Re: UTF-8, OSTA-UDF [why?], Unicode, and miscellaneous gibberish

Andries.Brouwer@cwi.nl
Tue, 26 Aug 1997 16:54:21 +0200 (MET DST)


Matthias Urlichs:

: Anyway, the kernel will use UTF-8 (or Latin-1) for file names simply
: because nothing else works.

Ach, all this nonsense written by otherwise good people.

A character set is a mapping relating codes to symbols.
Symbols are abstract entities, that live in people's mind,
not in the kernel.

Users present the ext2 filesystem with byte sequences,
and the kernel just uses these byte sequences as filenames.
(Only the bytes '/' and 0 are special as separator and terminator.)

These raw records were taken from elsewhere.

-- ==== Sys2Proof/Machine/Ops.lean ====
section
/-! DEFINITION. The named operations the meanings are built from: register updates, the stack, fetching, and taking and
leaving an interrupt (00_scope.md R7, 60_exceptions.md R301 to R309). -/

namespace Sys2Proof.Machine

/-- `cycles <- n` (00_scope.md R7). -/
def State.took (s : State) (n : Nat) : State := { s with cpu.cycles := n }

/-- Write PC. -/
def State.setPc (s : State) (v : Addr) : State := { s with cpu.pc := v }

/-- Write SP. -/
def State.setSp (s : State) (v : Addr) : State := { s with cpu.sp := v }

/-- Write A. -/
def State.setA (s : State) (v : Byte) : State := { s with cpu.a := v }

/-- Write F: the low nibble is masked out (10_state.md R12). -/
def State.setF (s : State) (v : Byte) : State := { s with cpu.f := v &&& 0xF0 }

/-- The flags (10_state.md R13). -/
def State.flags (s : State) : Flags := Flags.unpack s.cpu.f

/-- Write the four flags (10_state.md R12, R13). -/
def State.setFlags (s : State) (fl : Flags) : State := s.setF fl.pack

/-- Write IME. -/
def State.setIme (s : State) (v : Bool) : State := { s with cpu.ime := v }

/-- Write `ime_delay`. -/
def State.setImeDelay (s : State) (n : Nat) : State := { s with cpu.imeDelay := n }

/-- Write `halted`. -/
def State.setHalted (s : State) (v : Bool) : State := { s with cpu.halted := v }

/-- Write IF from inside the machine. -/
def State.setIf (s : State) (v : Byte) : State := { s with bus.ifReg := v }

/-- `Report(op)` (47_system.md R265). -/
def State.report (s : State) (op : Byte) : State := { s with out.reports := op :: s.out.reports }

/-- `Push16` (00_scope.md R7): the high byte at the higher address, first. -/
def push16 (v : Addr) (s : State) : State :=
  let s1 := s.setSp (s.cpu.sp - 1)
  let s2 := busWrite s1 s1.cpu.sp (hi v)
  let s3 := s2.setSp (s2.cpu.sp - 1)
  busWrite s3 s3.cpu.sp (lo v)

/-- The word `Pop16` answers (00_scope.md R7): the low byte at SP, the high byte above it. -/
def popped (s : State) : Addr := join (busRead s (s.cpu.sp + 1)) (busRead s s.cpu.sp)

/-- SP after `Pop16` (00_scope.md R7). -/
def dropWord (s : State) : State := s.setSp (s.cpu.sp + 2)

/-- `MemWrite(addr, 2, v)` (00_scope.md R7): the low byte first. -/
def memWrite16 (s : State) (addr : Addr) (v : Addr) : State := busWrite (busWrite s addr (lo v)) (addr + 1) (hi v)

/-- The bytes at PC, as many as the longest instruction has (00_scope.md R7 `Fetch8`, 30_encoding.md R90). No bus read has a
side effect (20_memory.md R70), so a byte read and not used leaves no trace (log entry 1). -/
def fetchBytes (s : State) : List Byte :=
  [busRead s s.cpu.pc, busRead s (s.cpu.pc + 1), busRead s (s.cpu.pc + 2)]

/-- Fetch and decode: the instruction at PC, and the state with PC past all of its bytes (10_state.md R15). -/
def fetch (s : State) : Except DecodeError (Instr × State) :=
  match decode (fetchBytes s) with
  | .ok (i, rest) => .ok (i, s.setPc (s.cpu.pc + BitVec.ofNat 16 ((fetchBytes s).length - rest.length)))
  | .error e => .error e

/-- The five interrupt sources, highest priority first (60_exceptions.md R306, R307). -/
inductive Interrupt where
  | vblank | lcdStat | timer | serial | joypad
deriving DecidableEq, Repr

/-- The source's bit in IE and IF (60_exceptions.md R306). -/
def Interrupt.index : Interrupt → Nat
  | .vblank => 0
  | .lcdStat => 1
  | .timer => 2
  | .serial => 3
  | .joypad => 4

/-- The source's mask in IE and IF (60_exceptions.md R306). -/
def Interrupt.mask (i : Interrupt) : Byte := 1 <<< i.index

/-- The source's handler address (60_exceptions.md R305, R306). -/
def Interrupt.vector (i : Interrupt) : Addr := 0x0040 + 8 * BitVec.ofNat 16 i.index

/-- `IE & IF & 0x1F`, read as stored (60_exceptions.md R301). -/
def pending (s : State) : Byte := s.bus.ieReg &&& s.bus.ifReg &&& 0x1F

/-- The least source among pending bits (60_exceptions.md R307). -/
def firstSource (p : Byte) : Option Interrupt :=
  if bit p 0 then some .vblank
  else if bit p 1 then some .lcdStat
  else if bit p 2 then some .timer
  else if bit p 3 then some .serial
  else if bit p 4 then some .joypad
  else none

/-- TAKING AN INTERRUPT (60_exceptions.md R305): PC is pushed and becomes the vector; the source's bit of IF, IME and `halted`
are cleared; 5 M-cycles. Nothing else is saved or changed. -/
def takeInterrupt (i : Interrupt) (s : State) : State :=
  let pushed := push16 s.cpu.pc s
  ((((pushed.setPc i.vector).setIf (pushed.bus.ifReg &&& ~~~ i.mask)).setIme false).setHalted false).took 5

/-- RETURNING FROM AN INTERRUPT (60_exceptions.md R309, 45_control_transfer.md R229): PC is popped, IME set at once. -/
def returnFromInterrupt (s : State) : State := ((dropWord s).setPc (popped s)).setIme true

/-- The EI delay at the start of a non-halted step (60_exceptions.md R303). -/
def resolveImeDelay (s : State) : State :=
  if 0 < s.cpu.imeDelay then
    let s1 := s.setImeDelay (s.cpu.imeDelay - 1)
    if s1.cpu.imeDelay = 0 then s1.setIme true else s1
  else s

/-- A step that begins halted (60_exceptions.md R302). -/
def haltedStep (s : State) : State :=
  (if pending s ≠ 0 then s.setHalted false else s).took 1

/-- The interrupt a non-halted step dispatches, after the EI delay has been handled (60_exceptions.md R304). -/
def dispatched (s : State) : Option Interrupt := if s.cpu.ime then firstSource (pending s) else none

end Sys2Proof.Machine
end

The ext2 filesystem does not use UTF-8, it does not use Latin-1,
it does not use any character set at all, it has file names that
are sequences of bytes.
For some users these byte sequences may become meaningful
if they interpret them as coding symbols in some character set,
like ASCII or koi-8 or vniscii.
These users may even see the glyphs that they usually associate
to these symbols if they use some appropriate font.
All this is entirely up to the user, and not a kernel matter.

This is the Unix point of view.
For some non-ext2 filesystems matters are a bit different.

Andries